(Stored data entries)

-- ==== Sys2Proof/Tests/Slice0.lean ====
section
/-! SUPPORT. The model's own tests: ill-formed commands that the check refuses, single steps on small states against the manual's words, and
for each statement with hypotheses a state and operands that meet them. -/

set_option Elab.async false

open Sys2Proof Sys2Proof.Machine

namespace Sys2Proof.Tests

/-! ### Helpers -/

/-- READY, link active, rings running at 64 KiB each, and ring r with 64 slots waiting. -/
def base (r : Nat) : State :=
  { State.reset with
    pwr := { State.reset.pwr with st := .ready, domains := 2 ^ 56 - 1, channels := 8, gib := 32 }
    host := { State.reset.host with
      rings := (List.range 6).map (fun i => ⟨65536 * (i + 1), 8, .running, 0, if i = r then 64 else 0, 0, true⟩)
      link := ⟨0, true, true, true, 32, 64, none, 0, false, none⟩ } }

/-- A bare command on ring r for the whole device. -/
def cmdOn (r : Nat) (commit : Nat) (ws : List Nat) : Cmd := ⟨r, false, false, 7, 0, 0, 0, 0, commit, 0, ws.map (fun w => BitVec.ofNat 32 w)⟩

/-- A bare command to a tile. -/
def cmdTile (tile commit : Nat) (ws : List Nat) : Cmd := { cmdOn 1 commit ws with level := 1, tile := tile }

/-- A bare command to a lane. -/
def cmdLane (tile lane commit : Nat) (ws : List Nat) : Cmd := { cmdOn 1 commit ws with level := 2, tile := tile, lane := lane }

/-- The conditions of Fit in one Boolean. -/
def fitB (op : Nat) (levels : List Nat) (s : State) (t : Nat) (c : Cmd) : Bool :=
  (s.advance t).fetchable c && !c.envelope && decide (c.words.length ≤ 248) && decide (c.level ∈ levels) &&
  decide (c.dev = natField s.pwr.straps 3 1) && (c.level != 2 || decide (c.lane ≤ 8)) && !s.needsEnvelope op c.words &&
  (op / 256 != 0x0C || c.ring == 3) && (!audited op c.words || !(s.taken t op c).auditFull)

theorem fit_of {op : Nat} {ls : List Nat} {s : State} {t : Nat} {c : Cmd} (h : fitB op ls s t c = true) : Fit op ls s t c := by
  simp only [fitB, Bool.and_eq_true, Bool.or_eq_true, Bool.not_eq_true', decide_eq_true_eq, bne_iff_ne, beq_iff_eq] at h
  obtain ⟨⟨⟨⟨⟨⟨⟨⟨a, b⟩, c⟩, d⟩, e⟩, f⟩, g⟩, i⟩, j⟩ := h
  exact ⟨a, b, c, d, e, fun x => f.resolve_left (fun y => y x), g, fun x => i.resolve_left (fun y => y x),
    fun x => j.resolve_left (fun y => by simp [x] at y)⟩

theorem sent_of {op : Nat} {ls : List Nat} {s : State} {t : Nat} {c : Cmd}
    (h : (fitB op ls s t c && (s.groupOn c.ring).isNone) = true) : Sent op ls s t c := by
  rw [Bool.and_eq_true, Option.isNone_iff_eq_none] at h
  exact ⟨fit_of h.1, h.2⟩

/-- The conditions of Pointed in one Boolean. -/
def pointedB (s : State) (c : Cmd) (ps : List Pt) (p : Pt) : Bool :=
  ptOf c.commit == some p && ps.contains p && (p != .rept || s.p .CMP_REPEAT_MODE != 0) && (p != .position || s.cap.run == .open_)

theorem pointed_of {s : State} {c : Cmd} {ps : List Pt} {p : Pt} (h : pointedB s c ps p = true) : Pointed s c ps p := by
  simp only [pointedB, Bool.and_eq_true, Bool.or_eq_true, bne_iff_ne, beq_iff_eq, List.contains_iff_mem] at h
  exact ⟨h.1.1.1, h.1.1.2, fun x => h.1.2.resolve_left (fun y => y x), fun x => h.2.resolve_left (fun y => y x)⟩

/-- The conditions of Writable in one Boolean. -/
def writableB (s : State) (p : Pt) (arg : Nat) (ws : List (Nat × ParWrite)) : Bool :=
  ws.all (fun w => w.2.par.row.range.ok w.2.par.row.bits w.2.val) && ws.all (fun w => takesPoint p w.2) &&
  (s.relFails ws).isEmpty && (s.calFails ⟨p, arg, ws.map (fun w => w.2)⟩).isEmpty && (s.gridFails ⟨p, arg, ws.map (fun w => w.2)⟩).isEmpty

theorem writable_of {s : State} {p : Pt} {arg : Nat} {ws : List (Nat × ParWrite)} (h : writableB s p arg ws = true) :
    Writable s p arg ws := by
  simp only [writableB, Bool.and_eq_true, List.all_eq_true, List.isEmpty_iff] at h
  obtain ⟨⟨⟨⟨a, b⟩, c⟩, d⟩, e⟩ := h
  exact ⟨by intro w hw; obtain ⟨x, hx, rfl⟩ := List.mem_map.mp hw; exact a x hx, b, c, d, e⟩

/-! ### Witnesses: for each statement with hypotheses, a state and operands that meet them -/

theorem witness_StepRunsFrontCommand :
    ({ State.reset with pending := [.gridTick 5, .idleEnter 9] } : State).pending = .gridTick 5 :: [.idleEnter 9] ∧ State.reset.pending = [] :=
  ⟨rfl, rfl⟩

theorem witness_EveryStepKeepsSoundness : sound (base 1) ∧ step (base 1) = .next (base 1) := by
  refine ⟨⟨by decide, ⟨by decide, by decide⟩, ⟨by decide, by decide, by decide⟩, rfl⟩, rfl⟩

theorem witness_UnfetchedCommandsWait : let c := cmdOn 1 0 [5]
    (Instr.sysNop 768 c).packet = some (768, c) ∧ (State.reset.advance 768).fetchable c = false := ⟨rfl, by decide⟩

theorem witness_RefusedCommandsOnlyReply_count : let c := { cmdOn 1 0 [] with words := List.replicate 249 0 }
    (Instr.sysNop 768 c).packet = some (768, c) ∧ ((base 1).advance 768).fetchable c = true ∧ c.envelope = false ∧
    (base 1).groupOn c.ring = none ∧ 248 < c.words.length := ⟨rfl, by decide +kernel⟩

theorem witness_RefusedCommandsOnlyReply_device : let c := { cmdOn 1 0 [] with dev := 1 }
    (Instr.sysNop 768 c).packet = some (768, c) ∧ ((base 1).advance 768).fetchable c = true ∧ c.envelope = false ∧
    (base 1).groupOn c.ring = none ∧ c.dev ≠ natField (base 1).pwr.straps 3 1 := ⟨rfl, by decide⟩

theorem witness_RefusedCommandsOnlyReply_ring : let c := cmdOn 1 0 []
    (Instr.secIdentity 768 c).packet = some (768, c) ∧ ((base 1).advance 768).fetchable c = true ∧ c.envelope = false ∧
    (base 1).groupOn c.ring = none ∧ (Instr.secIdentity 768 c).opcode / 256 = 0x0C ∧ c.ring ≠ 3 := ⟨rfl, by decide⟩

theorem witness_RefusedCommandsOnlyReply_envelope : let c := cmdOn 3 0 []
    (Instr.secZeroise 768 c).packet = some (768, c) ∧ ((base 3).advance 768).fetchable c = true ∧ c.envelope = false ∧
    (base 3).groupOn c.ring = none ∧ (base 3).needsEnvelope (Instr.secZeroise 768 c).opcode c.words = true := ⟨rfl, by decide⟩

theorem witness_SystemAndTimeReads_plain : Sent 0x0101 [0] (base 1) 768 (cmdOn 1 0 [5]) ∧ Sent 0x0102 [0] (base 0) 0 (cmdOn 0 0 []) ∧
    Sent 0x0106 [0] (base 2) 0 (cmdOn 2 0 []) ∧ Sent 0x0202 [0] (base 3) 0 (cmdOn 3 0 []) ∧ Sent 0x0203 [0] (base 1) 0 (cmdOn 1 4 []) ∧
    Sent 0x0A02 [0] (base 1) 0 (cmdOn 1 0 []) ∧ Sent 0x0A07 [0] (base 1) 0 (cmdOn 1 0 []) :=
  ⟨sent_of (by decide), sent_of (by decide), sent_of (by decide), sent_of (by decide), sent_of (by decide), sent_of (by decide),
    sent_of (by decide)⟩

/-- 248 sources from 352 on: the largest count, up to source 599. -/
theorem witness_SystemAndTimeReads_events : let c := cmdOn 1 0 [0x80F80160]
    Sent 0x0105 [0] (base 1) 768 c ∧ c.f 0 25 16 ≠ 0 ∧ c.f 0 25 16 ≤ 248 ∧ c.f 0 9 0 + c.f 0 25 16 ≤ 600 :=
  ⟨sent_of (by decide), by decide⟩

theorem witness_LampLaneAndCorrectionReads_plain : Sent 0x0809 [0] (base 1) 0 (cmdOn 1 0 []) ∧ Sent 0x0308 [1] (base 1) 0 (cmdTile 15 0 []) ∧
    Sent 0x0409 [0] (base 1) 0 (cmdOn 1 0 []) ∧ Sent 0x040A [1] (base 1) 0 (cmdTile 0 0 []) :=
  ⟨sent_of (by decide), sent_of (by decide), sent_of (by decide), sent_of (by decide)⟩

/-- Chips 3 to 63: the largest count. -/
theorem witness_LampLaneAndCorrectionReads_faults : let c := cmdOn 1 0 [0x003D0300]
    Sent 0x0807 [0] (base 1) 0 c ∧ c.f 0 21 16 ≠ 0 ∧ c.f 0 21 16 ≤ 61 ∧ c.f 0 13 8 + c.f 0 21 16 ≤ 64 := ⟨sent_of (by decide), by decide⟩

theorem witness_CaptureQueueAndArenaReads : Sent 0x0506 [0] (base 1) 0 (cmdOn 1 0 []) ∧ Sent 0x0604 [0] (base 1) 0 (cmdOn 1 0 []) ∧
    Sent 0x0704 [0] (base 1) 0 (cmdOn 1 0 [0xFFFF]) ∧ Sent 0x0708 [0] (base 1) 0 (cmdOn 1 0 []) :=
  ⟨sent_of (by decide), sent_of (by decide), sent_of (by decide), sent_of (by decide)⟩

theorem witness_MotionHealthAndPowerReads_plain : Sent 0x090B [0] (base 1) 0 (cmdOn 1 0 [7]) ∧ Sent 0x0B07 [0] (base 1) 0 (cmdOn 1 0 []) ∧
    Sent 0x0D01 [0] (base 1) 0 (cmdOn 1 0 []) ∧ Sent 0x0D06 [0] (base 1) 0 (cmdOn 1 0 []) ∧ Sent 0x0E03 [0] (base 1) 0 (cmdOn 1 0 []) ∧
    Sent 0x0F01 [0] (base 1) 0 (cmdOn 1 0 []) :=
  ⟨sent_of (by decide), sent_of (by decide), sent_of (by decide), sent_of (by decide), sent_of (by decide), sent_of (by decide)⟩

/-- Slots 33 to 63 of the fault queue. -/
theorem witness_MotionHealthAndPowerReads_faults : let c := cmdOn 1 0 [0x1F21]
    Sent 0x0D02 [0] (base 1) 0 c ∧ c.f 0 12 8 ≠ 0 ∧ c.f 0 5 0 + c.f 0 12 8 ≤ 64 := ⟨sent_of (by decide), by decide⟩

/-- The last lane converters' trims. -/
theorem witness_MotionHealthAndPowerReads_trims : let c := cmdOn 1 0 [0x00008F01, 1]
    Sent 0x0D09 [0] (base 1) 0 c ∧ kindCount (c.f 0 7 0) ≠ 0 ∧ c.f 0 23 8 < kindCount (c.f 0 7 0) ∧ c.f 1 5 0 ≠ 0 ∧ c.f 1 5 0 ≠ 63 ∧
    c.f 0 23 8 + c.f 1 5 0 ≤ kindCount (c.f 0 7 0) := ⟨sent_of (by decide), by decide⟩

theorem witness_MotionHealthAndPowerReads_counters : let c := cmdOn 1 0 [0x00200002]
    Sent 0x0D0A [0] (base 1) 0 c ∧ c.f 0 27 20 ≠ 0 ∧ c.f 0 27 20 ≤ 248 ∧ c.f 0 19 8 + c.f 0 27 20 ≤ (groupIndex (c.f 0 7 0)).length :=
  ⟨sent_of (by decide), by decide⟩

theorem witness_CounterClears : ∀ x ∈ [(0x0108, 0), (0x0206, 1), (0x030B, 1), (0x040B, 1), (0x0508, 1), (0x0605, 1), (0x080A, 1), (0x090C, 1),
      (0x0A08, 1), (0x0B08, 1), (0x0C11, 3), (0x0D0B, 1), (0x0E04, 1), (0x0F06, 1), (0x070C, 1)],
    Sent x.1 [0] (base x.2) 0 (cmdOn x.2 0 [0x80000001]) := by
  intro x hx
  have h : ∀ x ∈ [(0x0108, 0), (0x0206, 1), (0x030B, 1), (0x040B, 1), (0x0508, 1), (0x0605, 1), (0x080A, 1), (0x090C, 1),
      (0x0A08, 1), (0x0B08, 1), (0x0C11, 3), (0x0D0B, 1), (0x0E04, 1), (0x0F06, 1), (0x070C, 1)],
      (fitB x.1 [0] (base x.2) 0 (cmdOn x.2 0 [0x80000001]) && ((base x.2).groupOn (cmdOn x.2 0 [0x80000001]).ring).isNone) = true := by decide
  exact sent_of (h x hx)

theorem witness_ImmediateSets_system : let c := cmdOn 1 0 [0x02, 100]
    let ws := setWrites c (sysSetFields c) (maskAt c)
    Sent 0x0103 [0] (base 1) 0 c ∧ Writable ((base 1).taken 0 0x0103 c) .immediate c.arg ws ∧ ws ≠ [] :=
  ⟨sent_of (by decide), writable_of (by decide), by decide⟩

theorem witness_ImmediateSets_queues : let c := cmdOn 1 0 [100]
    let ws := setWrites c [⟨0, 0, .HQ_WAIT_LIMIT, 0⟩] (fun n => n == 0)
    Sent 0x0706 [0] (base 1) 0 c ∧ Writable ((base 1).taken 0 0x0706 c) .immediate c.arg ws :=
  ⟨sent_of (by decide), writable_of (by decide)⟩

• _What you should do_
Keep only the lines from the one containing "Sent 0x0D09 [0]" to the end of the entries, and repeat them exactly.

• _Solution below_
    Sent 0x0D09 [0] (base 1) 0 c ∧ kindCount (c.f 0 7 0) ≠ 0 ∧ c.f 0 23 8 < kindCount (c.f 0 7 0) ∧ c.f 1 5 0 ≠ 0 ∧ c.f 1 5 0 ≠ 63 ∧
    c.f 0 23 8 + c.f 1 5 0 ≤ kindCount (c.f 0 7 0) := ⟨sent_of (by decide), by decide⟩

theorem witness_MotionHealthAndPowerReads_counters : let c := cmdOn 1 0 [0x00200002]
    Sent 0x0D0A [0] (base 1) 0 c ∧ c.f 0 27 20 ≠ 0 ∧ c.f 0 27 20 ≤ 248 ∧ c.f 0 19 8 + c.f 0 27 20 ≤ (groupIndex (c.f 0 7 0)).length :=
  ⟨sent_of (by decide), by decide⟩

theorem witness_CounterClears : ∀ x ∈ [(0x0108, 0), (0x0206, 1), (0x030B, 1), (0x040B, 1), (0x0508, 1), (0x0605, 1), (0x080A, 1), (0x090C, 1),
      (0x0A08, 1), (0x0B08, 1), (0x0C11, 3), (0x0D0B, 1), (0x0E04, 1), (0x0F06, 1), (0x070C, 1)],
    Sent x.1 [0] (base x.2) 0 (cmdOn x.2 0 [0x80000001]) := by
  intro x hx
  have h : ∀ x ∈ [(0x0108, 0), (0x0206, 1), (0x030B, 1), (0x040B, 1), (0x0508, 1), (0x0605, 1), (0x080A, 1), (0x090C, 1),
      (0x0A08, 1), (0x0B08, 1), (0x0C11, 3), (0x0D0B, 1), (0x0E04, 1), (0x0F06, 1), (0x070C, 1)],
      (fitB x.1 [0] (base x.2) 0 (cmdOn x.2 0 [0x80000001]) && ((base x.2).groupOn (cmdOn x.2 0 [0x80000001]).ring).isNone) = true := by decide
  exact sent_of (h x hx)

theorem witness_ImmediateSets_system : let c := cmdOn 1 0 [0x02, 100]
    let ws := setWrites c (sysSetFields c) (maskAt c)
    Sent 0x0103 [0] (base 1) 0 c ∧ Writable ((base 1).taken 0 0x0103 c) .immediate c.arg ws ∧ ws ≠ [] :=
  ⟨sent_of (by decide), writable_of (by decide), by decide⟩

theorem witness_ImmediateSets_queues : let c := cmdOn 1 0 [100]
    let ws := setWrites c [⟨0, 0, .HQ_WAIT_LIMIT, 0⟩] (fun n => n == 0)
    Sent 0x0706 [0] (base 1) 0 c ∧ Writable ((base 1).taken 0 0x0706 c) .immediate c.arg ws :=
  ⟨sent_of (by decide), writable_of (by decide)⟩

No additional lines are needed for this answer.